Are coroutines asynchronous? ›Coroutines are not asyncronous by standard, but using the await and async (C# 5.0 and . NET 4.5) keyword you can make them to. In the context of Unity, coroutines seem to refer to iterator methods.
How do coroutines work internally? ›The way that Kotlin coroutines work internally is by using something called continuations. Continuations basically allow us to resume some work at the exact point it was suspended. The way it works is that when we call a suspendable function, its local variables are created on the stack.
Are coroutines production ready? ›coroutines is designed for production use. It is pretty well covered with tests, lots of things are already optimized, all the changes are made considering the issues of backwards compatibility with previously compiled code.
Is coroutine a loop? ›The coroutine should start from the beginning, wait some seconds, send the Message and then start again from top, so it loops. But every time it keeps hanging at the SendMessage function and sends its message every frame.
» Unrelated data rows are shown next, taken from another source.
-- ==== Sys2Proof/Machine/Session.lean ====
section
/-! DEFINITION. The session state machine, its requests, timeouts and descriptors (chapter 08). -/

namespace Sys2Proof.Machine

/-- Byte o of the active safety block, 0 where none is active (R243). -/
def activeByte (s : State) (o : Nat) : Nat := match s.saf.active with | some b => byteAt b o | none => 0

/-- A stop is in force on a pair whose mask holds the outlet, or a contact of a used pair is not yet
recognised since the start and counts as open (R235, R240, R243; log 27). -/
def stopOn (s : State) (n : Outlet8) : Bool :=
  (allFin 2).any fun k => bitAt (activeByte s (4 + k.val)) n.val &&
    ((s.saf.pair[k.val]).stop || (bitAt (activeByte s 3) k.val && ((s.saf.inp[2 * k.val]).recog.isNone || (s.saf.inp[2 * k.val + 1]).recog.isNone)))

/-- The outlet is unconfirmed, or not configured (R2, R204, R246; log 24). -/
def unconfirmed (s : State) (n : Outlet8) : Bool := s.saf.unconf.getLsbD n.val || !outEn s n

/-- The outlet is in digital mode (R201, R268). -/
def digitalMode (s : State) (n : Outlet8) : Bool := (s.vlk.mirror[n.val]).digital

/-- The AUTHORISING condition of the vehicle link: HLC = 0, or released (R268). -/
def vlkReleased (s : State) (n : Outlet8) : Bool := !(outOf s n).hlc || (s.vlk.mirror[n.val]).released

/-- SUBSTATE of R227. -/
def substate (s : State) (n : Outlet8) : Nat :=
  let o := outOf s n
  flag 0 o.ending + flag 1 o.resuming + flag 2 (digitalMode s n) + flag 3 o.preAuth.isSome

/-! ### Entering a state (R203 to R206) -/

/-- The pilot drive that a state holds (R203). -/
def stateDrive (s : State) (n : Outlet8) (o : Outlet) : Drive :=
  match o.state with
  | .ready | .closing | .charging =>
    if digitalMode s n then .osc 50 else match dutyOf o.iLim with | some d => .osc d | none => .plus
  | .stopping => if digitalMode s n && !o.stopDone then .osc 50 else .plus
  | .fault => if o.faultHigh then .plus else .minus
  | .welded | .disabled => .minus
  | _ => .plus

/-- The link of an outlet. -/
def linkOf (s : State) (n : Outlet8) : Link := s.vlk.link[n.val]

/-- The mirror of an outlet. -/
def mirrorOf (s : State) (n : Outlet8) : Mirror := s.vlk.mirror[n.val]

/-- VLK_LINKn bits [11:4] (R282). -/
def linkBits (s : State) (n : Outlet8) : Nat :=
  let l := linkOf s n
  let m := mirrorOf s n
  field 0 2 l.proto + flag 2 l.tls + flag 3 l.tls13 + flag 4 m.released + flag 5 m.digital + flag 6 l.pnc + flag 7 l.bpt

/-- An outlet has a V2G session, also one that waits for its vehicle to rejoin (R281, R282). -/
def Link.hasSession (l : Link) : Bool := l.v2g || l.resumeUntil.isSome

/-- A TLS handshake of an outlet ends before its signature has come (R57). -/
def dropTls (n : Outlet8) (s : State) : State :=
  let s := dropReq (fun r => decide (r = .tls n)) s
  { s with vlk := { s.vlk with tlsWait := s.vlk.tlsWait.filter fun m => decide (m ≠ n) } }

/-- A match ends where the outlet enters a state without a session dialogue: VLK_SESSION and VLK_LINK, and a
new random NMK; without a match the modem keeps the NMK it has (R259, R270, R280). -/
def endMatch (n : Outlet8) (s : State) : State :=
  let l := s.vlk.link[n.val]
  let m := s.vlk.mirror[n.val]
  let s := if l.hasSession then postMail 0x0502 n.val ([1, BitVec.ofNat 8 m.proto, BitVec.ofNat 8 (linkBits s n), 6] ++ leBytes 8 m.sessionId.toNat) s else s
  let s := if m.matched then postMail 0x0501 n.val ([3] ++ leBytes 6 m.mac.toNat ++ [BitVec.ofNat 8 m.atten]) s else s
  let (nmk, s) := if m.matched then freeBytes 16 s else (m.nmk, s)
  let s := dropTls n s
  { s with vlk := { s.vlk with link := s.vlk.link.set n.val {}, mirror := s.vlk.mirror.set n.val { nmk := nmk } } }

/-- The session has ended: its RTYPE 2 snapshot is marked, with the values that were kept at the fourth tick after the last opening was
confirmed, or at the fourth tick after this confirmation or after entry into WELDED (R176, R206; log 56). -/
def markRecord (n : Outlet8) (tick : Nat) (s : State) : State :=
  match (outOf s n).record with
  | some (no, ref) =>
    let b := s.bill[n.val]
    modOut n (fun o => { o with record := none, endVals := none })
      { s with bill := s.bill.set n.val { b with due := some { tick := tick, session := no, authRef := ref, body := (outOf s n).endVals } } }
  | none => s

/-- The opening of a session with an RTYPE 1 record is confirmed: the values at the end of foreground B of the fourth tick after it are
kept, for the RTYPE 2 record of a session that goes on or whose end the opening checks still decide (R176, R206; log 56). -/
def keepEndValues (n : Outlet8) (s : State) : State :=
  let o := outOf s n
  if o.session ≠ 0 ∧ o.record.isSome ∧ o.chkMirror = .passed ∧ o.mirTick + 4 = s.now then
    modOut n (fun o => { o with endVals := some (prnBody 2 n o.session o.authRef s) }) s
  else s

/-- Entry into CONNECTED: the next SESSION_NO, and a held pre-authorisation becomes its authorisation (R206, R207). A record of the
session before whose opening has never been confirmed is taken here, and the modem keeps its NMK (R206, R270). -/
def openSession (n : Outlet8) (s : State) : State :=
  let s := markRecord n s.now s
  let o := outOf s n
  let pre := o.preAuth
  let o' := { o with session := s.ses.nextSession, record := none, authed := pre.isSome, denied := false, testOk := false,
                     authRef := (match pre with | some p => p.authRef | none => 0),
                     iSes := (match pre with | some p => (if p.limit = 0 then none else some p.limit) | none => none),
                     preAuth := none, modeFixed := false, connTick := s.now, ending := false, resuming := false, stopReq := none, relDue := false, test := none,
                     cable := (if ppValid o.pp then ppRating o.pp else 0), ppCap := none, endVals := none, stopDone := false,
                     baseline := 0 }
  let cfg := (s.vlk.cfg, s.vlk.slacWaitS)
  { s with ses := { s.ses with nextSession := s.ses.nextSession + 1, out := s.ses.out.set n.val o' }
           vlk := { s.vlk with outCfg := s.vlk.outCfg.set n.val cfg
                               outResume := s.vlk.outResume.set n.val s.vlk.resumeS
                               link := s.vlk.link.set n.val { slac := if o.hlc then 1 else 0 }
                               mirror := s.vlk.mirror.set n.val { released := !o.hlc, nmk := (s.vlk.mirror[n.val]).nmk } } }

/-- The session on an outlet closes (R206, R207). -/
def Outlet.closeSession (o : Outlet) : Outlet :=
  { o with session := 0, authed := false, denied := false, iSes := none, testOk := false, stopReq := none, test := none,
           authRef := if o.record.isSome then o.authRef else 0 }

/-- SES_STATE (R228); `no` is the session concerned. -/
def postState (n : Outlet8) (old : SesState) (no : Nat) (s : State) : State :=
  let o := outOf s n
  postSes 0x0301 n.val ([BitVec.ofNat 8 old.num, BitVec.ofNat 8 o.state.num, BitVec.ofNat 8 o.reason.code, BitVec.ofNat 8 (substate s n)] ++
    leBytes 8 no) s

/-- Some outlet with shunt trip enabled is in WELDED (R217). -/
def shuntHeld (s : State) : Bool :=
  (allFin 8).any fun n => bitAt (activeByte s 12) n.val && decide ((outOf s n).state = .welded)

/-- At a tick edge SHUNT_TRIP_N goes low where an outlet that the block enables stands in WELDED, whichever of the two came last
(R217). -/
def shuntEdge (s : State) : State :=
  if shuntHeld s && !s.ses.shunt then { s with ses := { s.ses with shunt := true, shuntTick := s.now } } else s

/-- WELDED: SES_WELDED; SHUNT_TRIP_N follows at the next tick edge where the block enables it (R217). -/
def weldedEntry (n : Outlet8) (s : State) : State :=
  let o := outOf s n
  postSes 0x0304 n.val [BitVec.ofNat 8 (flag 0 (o.chkMirror = .failed) + flag 1 (o.chkVolt = .failed)),
    BitVec.ofNat 8 (b2n (s.ses.shunt || bitAt (activeByte s 12) n.val))] s

/-- A drive of the lock in progress ends: FAULT and WELDED hold the lock, DISABLED does not drive it (R203). -/
def endLockDrive (n : Outlet8) (s : State) : State := modOut n (fun o => { o with lockDrive := none, lockAsk := none }) s

/-- IDLE holds the lock unlocked: one that DISABLED left otherwise is driven (R203). -/
def unlockInIdle (old : SesState) (n : Outlet8) (s : State) : State :=
  let o := outOf s n
  if o.lockIdle && (o.lock = some true || (old = .disabled && o.lock ≠ some false)) then modOut n (Outlet.startLock false s.now) s else s

/-- LOCK_LOST where a lock stands confirmed not locked in a state that needs it (R220). -/
def lockLost (n : Outlet8) (s : State) : State := postLock n 2 (modOut n (Outlet.fault .lockLost) s)

/-- A transition is taken (R203, R204): state, drive, lock, session and events. -/
def enter (n : Outlet8) (new : SesState) (reason : Option Reason) (s : State) : State :=
  let old := (outOf s n).state
  let s := if new = .connected then openSession n s else s
  let no := (outOf s n).session
  let s := modOut n (fun o => { o with state := new, entry := s.now, lastTrans := some s.now, reason := reason.getD o.reason,
                                       faults := [], faultHigh := false }) s
  let s := postState n old no s
  let ends := new = .ended || new = .fault || new = .welded || new = .disabled
  let o := outOf s n
  let s := if ends && new ≠ .welded && no ≠ 0 && o.chkMirror = .passed then markRecord n (max s.now (o.mirTick + 4)) s else s
  let s := if ends then modOut n Outlet.closeSession s else s
  let s := if ends || new = .idle then endMatch n s else s
  let s := match new with
    | .connected => if stopOn s n then modOut n (Outlet.fault .safety) s else s
    | .locking => modOut n (Outlet.startLock true s.now) s
    | .selfTest => modOut n (fun o => { o with test := some { step := 1, start := s.now } }) s
    | .authorising =>
      modOut n (fun o => { o with authEnd := s.now + 64000 * s.ses.authTimeoutS })
        { s with sct := { s.sct with authTick := s.sct.authTick.set n.val s.now } }
    | .idle => unlockInIdle old n s
    | .closing =>
      let s := modOut n (fun o => { o with modeFixed := true, latchA := true, latchB := false, preDone := false, coilHold := false, chkMirror := .idle,
                                           chkVolt := .idle, clrTick := none, endVals := none }) s
      if !o.caseT && o.lock = some false then lockLost n s else s
    | .ended => modOut n (Outlet.startLock false s.now) s
    | .fault => endLockDrive n s
    | .disabled => unlockDone n (endLockDrive n s)
    | .welded => weldedEntry n (markRecord n (s.now + 4) (endLockDrive n s))
    | _ => s
  modOut n (fun o => o.setDrive (stateDrive s n o)) s

/-- The latches of an outlet are cleared in this foreground A (R211). -/
def clearOut (n : Outlet8) (s : State) : State := modOut n (Outlet.clearLatches s.now) s

/-! ### The rows of R204 -/

/-- The states 0 to 10 that the first row takes to DISABLED. -/
def SesState.num10 (x : SesState) : Bool := decide (x.num ≤ 10)

/-- A fault that the fault row acts on: E, a readback fault, or one that has been raised (R204). -/
def faultOf (o : Outlet) : Option Reason :=
  if o.det = some .e ∧ o.drive ≠ .minus then some .pilotE
  else match o.pilotErr with
    | some .diode => some .diode
    | some .hw => some .pilotHw
    | none => o.faults.head?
What is the difference between coroutine and subroutine? ›Subroutines have a single entry point. Coroutines are generalizations of subroutines. They are used for cooperative multitasking where a process voluntarily yield (give away) control periodically or when idle in order to enable multiple applications to be run simultaneously.
Do coroutines run on different threads? ›A coroutine is an instance of suspendable computation. It is conceptually similar to a thread, in the sense that it takes a block of code to run that works concurrently with the rest of the code. However, a coroutine is not bound to any particular thread.